------ RECORD SET ------

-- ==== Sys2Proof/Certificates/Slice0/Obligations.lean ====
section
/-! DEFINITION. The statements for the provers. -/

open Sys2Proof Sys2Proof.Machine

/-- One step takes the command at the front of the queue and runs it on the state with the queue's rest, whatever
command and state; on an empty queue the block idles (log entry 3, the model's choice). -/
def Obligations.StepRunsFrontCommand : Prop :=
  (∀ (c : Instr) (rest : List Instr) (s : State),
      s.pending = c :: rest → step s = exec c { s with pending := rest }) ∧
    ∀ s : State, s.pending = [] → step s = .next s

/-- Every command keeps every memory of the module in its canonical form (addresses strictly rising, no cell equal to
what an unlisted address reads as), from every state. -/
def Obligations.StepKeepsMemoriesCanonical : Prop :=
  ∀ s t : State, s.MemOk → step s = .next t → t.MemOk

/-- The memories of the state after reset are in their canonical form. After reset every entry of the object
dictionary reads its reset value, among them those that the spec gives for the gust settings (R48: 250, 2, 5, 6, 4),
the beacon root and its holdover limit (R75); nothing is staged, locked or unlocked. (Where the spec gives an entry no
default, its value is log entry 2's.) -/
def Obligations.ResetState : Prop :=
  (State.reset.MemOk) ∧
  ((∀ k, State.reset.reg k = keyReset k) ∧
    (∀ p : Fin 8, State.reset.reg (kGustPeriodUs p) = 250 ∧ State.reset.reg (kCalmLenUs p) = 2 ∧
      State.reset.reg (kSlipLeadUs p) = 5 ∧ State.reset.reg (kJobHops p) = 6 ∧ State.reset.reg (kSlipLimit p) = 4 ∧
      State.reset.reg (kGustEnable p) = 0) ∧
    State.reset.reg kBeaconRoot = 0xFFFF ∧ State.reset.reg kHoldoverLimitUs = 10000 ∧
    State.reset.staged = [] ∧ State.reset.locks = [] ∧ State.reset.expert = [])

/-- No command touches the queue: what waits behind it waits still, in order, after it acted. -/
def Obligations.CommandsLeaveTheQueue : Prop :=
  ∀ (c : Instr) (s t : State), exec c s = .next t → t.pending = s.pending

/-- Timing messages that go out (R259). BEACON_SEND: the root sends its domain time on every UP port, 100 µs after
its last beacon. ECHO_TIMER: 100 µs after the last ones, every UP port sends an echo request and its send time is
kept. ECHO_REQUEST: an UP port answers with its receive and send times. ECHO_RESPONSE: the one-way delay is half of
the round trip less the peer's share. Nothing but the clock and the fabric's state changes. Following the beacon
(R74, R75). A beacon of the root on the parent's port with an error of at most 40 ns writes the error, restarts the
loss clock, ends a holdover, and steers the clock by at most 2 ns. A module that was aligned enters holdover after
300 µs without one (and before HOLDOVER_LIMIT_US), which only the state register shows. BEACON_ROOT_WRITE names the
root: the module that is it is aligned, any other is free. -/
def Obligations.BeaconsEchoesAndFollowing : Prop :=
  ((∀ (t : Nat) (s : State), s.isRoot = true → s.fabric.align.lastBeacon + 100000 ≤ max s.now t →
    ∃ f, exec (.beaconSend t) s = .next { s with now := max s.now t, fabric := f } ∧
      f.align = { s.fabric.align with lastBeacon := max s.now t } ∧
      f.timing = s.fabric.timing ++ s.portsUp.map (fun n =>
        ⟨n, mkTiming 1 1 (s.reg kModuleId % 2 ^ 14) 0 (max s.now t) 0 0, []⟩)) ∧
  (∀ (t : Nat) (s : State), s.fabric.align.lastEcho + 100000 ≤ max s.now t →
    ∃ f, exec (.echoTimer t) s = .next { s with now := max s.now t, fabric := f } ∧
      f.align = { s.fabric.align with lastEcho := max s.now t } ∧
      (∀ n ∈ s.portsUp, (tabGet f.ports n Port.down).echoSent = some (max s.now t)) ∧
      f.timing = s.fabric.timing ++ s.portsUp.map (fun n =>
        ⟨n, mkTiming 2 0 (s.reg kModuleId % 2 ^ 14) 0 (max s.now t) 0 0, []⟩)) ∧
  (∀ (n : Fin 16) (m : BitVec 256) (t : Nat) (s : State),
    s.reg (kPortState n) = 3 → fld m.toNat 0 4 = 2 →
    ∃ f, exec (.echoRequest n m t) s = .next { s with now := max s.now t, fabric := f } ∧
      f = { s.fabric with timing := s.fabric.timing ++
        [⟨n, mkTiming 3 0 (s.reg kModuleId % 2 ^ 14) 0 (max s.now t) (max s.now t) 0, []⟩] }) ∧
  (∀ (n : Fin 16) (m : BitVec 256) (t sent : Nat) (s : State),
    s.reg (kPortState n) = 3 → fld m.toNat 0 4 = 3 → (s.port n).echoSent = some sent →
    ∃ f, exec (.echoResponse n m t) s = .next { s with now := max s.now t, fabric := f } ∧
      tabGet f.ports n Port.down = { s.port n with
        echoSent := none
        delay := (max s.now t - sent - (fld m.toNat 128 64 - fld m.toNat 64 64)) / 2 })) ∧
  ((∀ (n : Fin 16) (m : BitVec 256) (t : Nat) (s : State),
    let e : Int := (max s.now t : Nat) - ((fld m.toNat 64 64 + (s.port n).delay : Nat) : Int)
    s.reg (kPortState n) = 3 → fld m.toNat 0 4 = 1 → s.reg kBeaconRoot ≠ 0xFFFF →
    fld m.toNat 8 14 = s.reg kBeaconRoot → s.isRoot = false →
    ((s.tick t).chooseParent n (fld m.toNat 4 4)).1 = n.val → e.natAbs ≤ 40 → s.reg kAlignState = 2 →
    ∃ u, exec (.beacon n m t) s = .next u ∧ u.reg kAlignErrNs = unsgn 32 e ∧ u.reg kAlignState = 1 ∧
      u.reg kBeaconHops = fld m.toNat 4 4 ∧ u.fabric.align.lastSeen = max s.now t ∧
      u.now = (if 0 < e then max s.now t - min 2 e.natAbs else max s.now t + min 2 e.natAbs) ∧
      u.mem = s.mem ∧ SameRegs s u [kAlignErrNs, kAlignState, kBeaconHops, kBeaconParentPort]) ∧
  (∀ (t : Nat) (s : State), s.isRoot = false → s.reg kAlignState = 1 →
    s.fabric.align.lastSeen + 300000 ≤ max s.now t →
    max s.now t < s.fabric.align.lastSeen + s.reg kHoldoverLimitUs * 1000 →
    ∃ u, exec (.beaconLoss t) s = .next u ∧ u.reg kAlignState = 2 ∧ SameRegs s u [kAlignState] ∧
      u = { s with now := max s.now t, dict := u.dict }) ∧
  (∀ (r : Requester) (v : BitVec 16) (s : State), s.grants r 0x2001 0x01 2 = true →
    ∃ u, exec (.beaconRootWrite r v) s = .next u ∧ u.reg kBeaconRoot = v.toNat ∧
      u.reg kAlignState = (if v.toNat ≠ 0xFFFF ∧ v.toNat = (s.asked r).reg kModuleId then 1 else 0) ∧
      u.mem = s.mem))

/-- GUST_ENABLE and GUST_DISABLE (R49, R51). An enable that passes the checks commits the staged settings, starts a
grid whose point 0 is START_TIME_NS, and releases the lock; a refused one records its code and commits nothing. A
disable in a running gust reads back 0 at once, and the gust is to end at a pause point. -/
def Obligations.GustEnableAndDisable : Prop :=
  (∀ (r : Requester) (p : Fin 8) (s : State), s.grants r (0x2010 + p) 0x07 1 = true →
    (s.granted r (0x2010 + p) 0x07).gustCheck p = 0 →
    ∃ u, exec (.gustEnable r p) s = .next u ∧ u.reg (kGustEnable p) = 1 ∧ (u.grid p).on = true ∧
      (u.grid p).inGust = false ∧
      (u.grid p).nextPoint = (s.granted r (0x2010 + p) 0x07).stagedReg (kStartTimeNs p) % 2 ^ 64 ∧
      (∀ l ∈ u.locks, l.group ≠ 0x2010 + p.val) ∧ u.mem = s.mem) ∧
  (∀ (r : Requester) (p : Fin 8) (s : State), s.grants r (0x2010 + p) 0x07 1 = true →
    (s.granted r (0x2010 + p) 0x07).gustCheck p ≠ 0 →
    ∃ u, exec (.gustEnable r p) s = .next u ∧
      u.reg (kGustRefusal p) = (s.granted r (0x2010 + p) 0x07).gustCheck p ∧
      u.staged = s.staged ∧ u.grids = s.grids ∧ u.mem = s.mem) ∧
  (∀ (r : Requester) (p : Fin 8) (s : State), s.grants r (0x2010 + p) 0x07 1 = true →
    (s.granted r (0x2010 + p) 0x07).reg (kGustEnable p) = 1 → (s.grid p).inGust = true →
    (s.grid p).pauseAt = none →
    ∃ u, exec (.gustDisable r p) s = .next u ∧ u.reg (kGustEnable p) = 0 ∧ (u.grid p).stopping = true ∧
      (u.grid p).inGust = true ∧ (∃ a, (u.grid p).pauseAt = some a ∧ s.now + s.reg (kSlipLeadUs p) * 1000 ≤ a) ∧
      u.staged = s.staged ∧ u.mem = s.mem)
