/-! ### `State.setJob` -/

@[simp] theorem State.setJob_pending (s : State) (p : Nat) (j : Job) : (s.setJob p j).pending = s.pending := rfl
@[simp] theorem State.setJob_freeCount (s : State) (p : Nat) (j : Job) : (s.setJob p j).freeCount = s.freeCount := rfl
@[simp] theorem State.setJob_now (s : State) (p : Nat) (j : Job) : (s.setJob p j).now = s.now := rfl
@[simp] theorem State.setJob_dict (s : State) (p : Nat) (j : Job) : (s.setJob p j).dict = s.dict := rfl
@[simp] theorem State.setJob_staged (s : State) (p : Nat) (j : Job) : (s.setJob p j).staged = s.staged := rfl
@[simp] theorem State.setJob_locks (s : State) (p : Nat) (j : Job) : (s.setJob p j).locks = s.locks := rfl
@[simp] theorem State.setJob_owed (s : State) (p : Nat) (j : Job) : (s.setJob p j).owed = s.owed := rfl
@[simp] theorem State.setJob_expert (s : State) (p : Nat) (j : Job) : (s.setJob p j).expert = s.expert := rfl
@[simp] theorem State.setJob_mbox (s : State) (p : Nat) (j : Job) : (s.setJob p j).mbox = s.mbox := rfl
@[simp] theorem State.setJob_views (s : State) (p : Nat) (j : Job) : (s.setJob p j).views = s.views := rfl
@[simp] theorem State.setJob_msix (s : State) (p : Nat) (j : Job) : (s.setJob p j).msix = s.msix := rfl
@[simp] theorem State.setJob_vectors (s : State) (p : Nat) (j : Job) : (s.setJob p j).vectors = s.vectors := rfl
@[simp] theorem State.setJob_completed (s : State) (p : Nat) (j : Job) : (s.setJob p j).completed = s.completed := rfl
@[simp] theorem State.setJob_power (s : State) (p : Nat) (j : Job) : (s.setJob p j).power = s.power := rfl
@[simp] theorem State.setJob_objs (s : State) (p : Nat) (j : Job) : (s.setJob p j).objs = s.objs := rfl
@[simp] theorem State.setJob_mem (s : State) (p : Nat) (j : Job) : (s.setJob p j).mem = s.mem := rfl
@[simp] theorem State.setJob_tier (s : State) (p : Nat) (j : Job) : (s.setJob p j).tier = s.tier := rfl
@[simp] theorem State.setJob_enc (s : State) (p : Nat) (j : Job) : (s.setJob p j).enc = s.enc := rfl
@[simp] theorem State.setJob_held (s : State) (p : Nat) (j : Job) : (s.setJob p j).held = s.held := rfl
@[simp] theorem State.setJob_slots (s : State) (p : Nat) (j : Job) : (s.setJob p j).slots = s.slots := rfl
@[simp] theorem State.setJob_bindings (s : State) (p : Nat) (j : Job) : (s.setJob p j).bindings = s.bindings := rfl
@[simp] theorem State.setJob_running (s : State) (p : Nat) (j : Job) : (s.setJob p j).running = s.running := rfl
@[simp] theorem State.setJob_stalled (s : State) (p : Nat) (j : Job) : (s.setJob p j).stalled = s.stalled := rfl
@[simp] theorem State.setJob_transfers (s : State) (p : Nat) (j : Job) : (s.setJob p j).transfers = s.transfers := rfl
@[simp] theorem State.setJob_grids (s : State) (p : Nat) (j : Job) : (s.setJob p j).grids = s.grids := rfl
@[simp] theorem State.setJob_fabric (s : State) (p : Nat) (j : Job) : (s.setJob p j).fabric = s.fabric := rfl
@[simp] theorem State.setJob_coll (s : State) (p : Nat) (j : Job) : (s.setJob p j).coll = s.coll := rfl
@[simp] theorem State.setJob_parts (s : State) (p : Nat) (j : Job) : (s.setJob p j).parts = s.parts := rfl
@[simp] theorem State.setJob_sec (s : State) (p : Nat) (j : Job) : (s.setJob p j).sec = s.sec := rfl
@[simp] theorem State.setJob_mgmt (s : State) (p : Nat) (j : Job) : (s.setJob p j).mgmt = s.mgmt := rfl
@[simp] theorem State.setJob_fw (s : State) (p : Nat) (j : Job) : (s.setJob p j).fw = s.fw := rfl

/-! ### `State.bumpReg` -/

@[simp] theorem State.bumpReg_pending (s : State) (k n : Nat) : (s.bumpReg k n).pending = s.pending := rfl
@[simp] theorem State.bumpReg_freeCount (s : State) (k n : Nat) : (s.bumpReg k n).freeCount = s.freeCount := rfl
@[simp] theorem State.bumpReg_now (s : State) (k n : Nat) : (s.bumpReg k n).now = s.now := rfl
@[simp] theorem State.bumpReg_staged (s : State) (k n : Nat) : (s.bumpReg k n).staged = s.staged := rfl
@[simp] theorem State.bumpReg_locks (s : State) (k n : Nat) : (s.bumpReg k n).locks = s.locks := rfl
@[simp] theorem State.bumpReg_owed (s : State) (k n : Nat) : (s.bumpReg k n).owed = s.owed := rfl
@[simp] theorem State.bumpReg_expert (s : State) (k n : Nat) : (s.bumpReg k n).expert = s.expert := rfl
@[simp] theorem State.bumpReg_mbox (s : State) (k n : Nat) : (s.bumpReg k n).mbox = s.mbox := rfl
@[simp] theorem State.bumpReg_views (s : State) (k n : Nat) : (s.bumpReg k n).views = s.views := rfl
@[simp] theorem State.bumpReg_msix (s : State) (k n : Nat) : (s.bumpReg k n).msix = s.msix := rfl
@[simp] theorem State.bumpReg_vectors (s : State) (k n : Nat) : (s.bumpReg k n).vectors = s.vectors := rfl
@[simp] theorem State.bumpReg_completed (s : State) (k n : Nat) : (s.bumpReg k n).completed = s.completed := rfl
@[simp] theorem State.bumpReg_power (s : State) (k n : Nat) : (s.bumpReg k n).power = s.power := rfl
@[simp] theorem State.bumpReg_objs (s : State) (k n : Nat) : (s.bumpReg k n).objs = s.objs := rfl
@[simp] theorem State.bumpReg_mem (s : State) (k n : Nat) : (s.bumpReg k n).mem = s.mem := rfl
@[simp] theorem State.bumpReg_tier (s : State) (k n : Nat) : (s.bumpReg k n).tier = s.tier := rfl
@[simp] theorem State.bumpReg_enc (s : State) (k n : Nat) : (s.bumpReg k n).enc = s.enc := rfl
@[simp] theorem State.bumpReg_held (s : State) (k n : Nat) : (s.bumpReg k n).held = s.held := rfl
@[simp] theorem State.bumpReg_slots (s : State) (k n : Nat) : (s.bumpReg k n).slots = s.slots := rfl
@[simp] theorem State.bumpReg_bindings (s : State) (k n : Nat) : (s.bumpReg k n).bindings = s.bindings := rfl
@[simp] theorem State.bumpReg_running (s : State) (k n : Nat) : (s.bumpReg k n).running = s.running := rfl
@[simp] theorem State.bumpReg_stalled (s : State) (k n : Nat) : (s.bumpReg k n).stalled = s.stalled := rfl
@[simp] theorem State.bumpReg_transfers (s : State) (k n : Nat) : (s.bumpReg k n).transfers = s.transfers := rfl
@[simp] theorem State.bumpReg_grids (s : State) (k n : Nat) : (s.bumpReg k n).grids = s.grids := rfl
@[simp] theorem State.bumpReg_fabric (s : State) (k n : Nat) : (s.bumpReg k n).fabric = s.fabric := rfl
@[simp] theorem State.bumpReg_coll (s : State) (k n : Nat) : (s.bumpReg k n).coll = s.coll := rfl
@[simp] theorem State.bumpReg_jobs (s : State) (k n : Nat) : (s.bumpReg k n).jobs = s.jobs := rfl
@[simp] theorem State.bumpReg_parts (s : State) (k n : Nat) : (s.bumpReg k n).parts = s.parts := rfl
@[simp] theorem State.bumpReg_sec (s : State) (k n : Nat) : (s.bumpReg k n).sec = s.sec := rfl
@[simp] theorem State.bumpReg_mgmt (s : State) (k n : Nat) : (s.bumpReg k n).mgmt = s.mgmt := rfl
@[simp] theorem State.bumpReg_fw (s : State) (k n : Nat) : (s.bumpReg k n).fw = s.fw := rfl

------

EXERCISE BRIEF: Among the entries above, find the line with "300 µs without" and the line with "((∀ (t : Nat) (s"; give again exactly these two lines and all lines between them.

EXERCISE OUTPUT:
300 µs without one (and before HOLDOVER_LIMIT_US), which only the state register shows. BEACON_ROOT_WRITE names the
root: the module that is it is aligned, any other is free. -/
def Obligations.BeaconsEchoesAndFollowing : Prop :=
  ((∀ (t : Nat) (s : State), s.isRoot = true → s.fabric.align.lastBeacon + 100000 ≤ max s.now t →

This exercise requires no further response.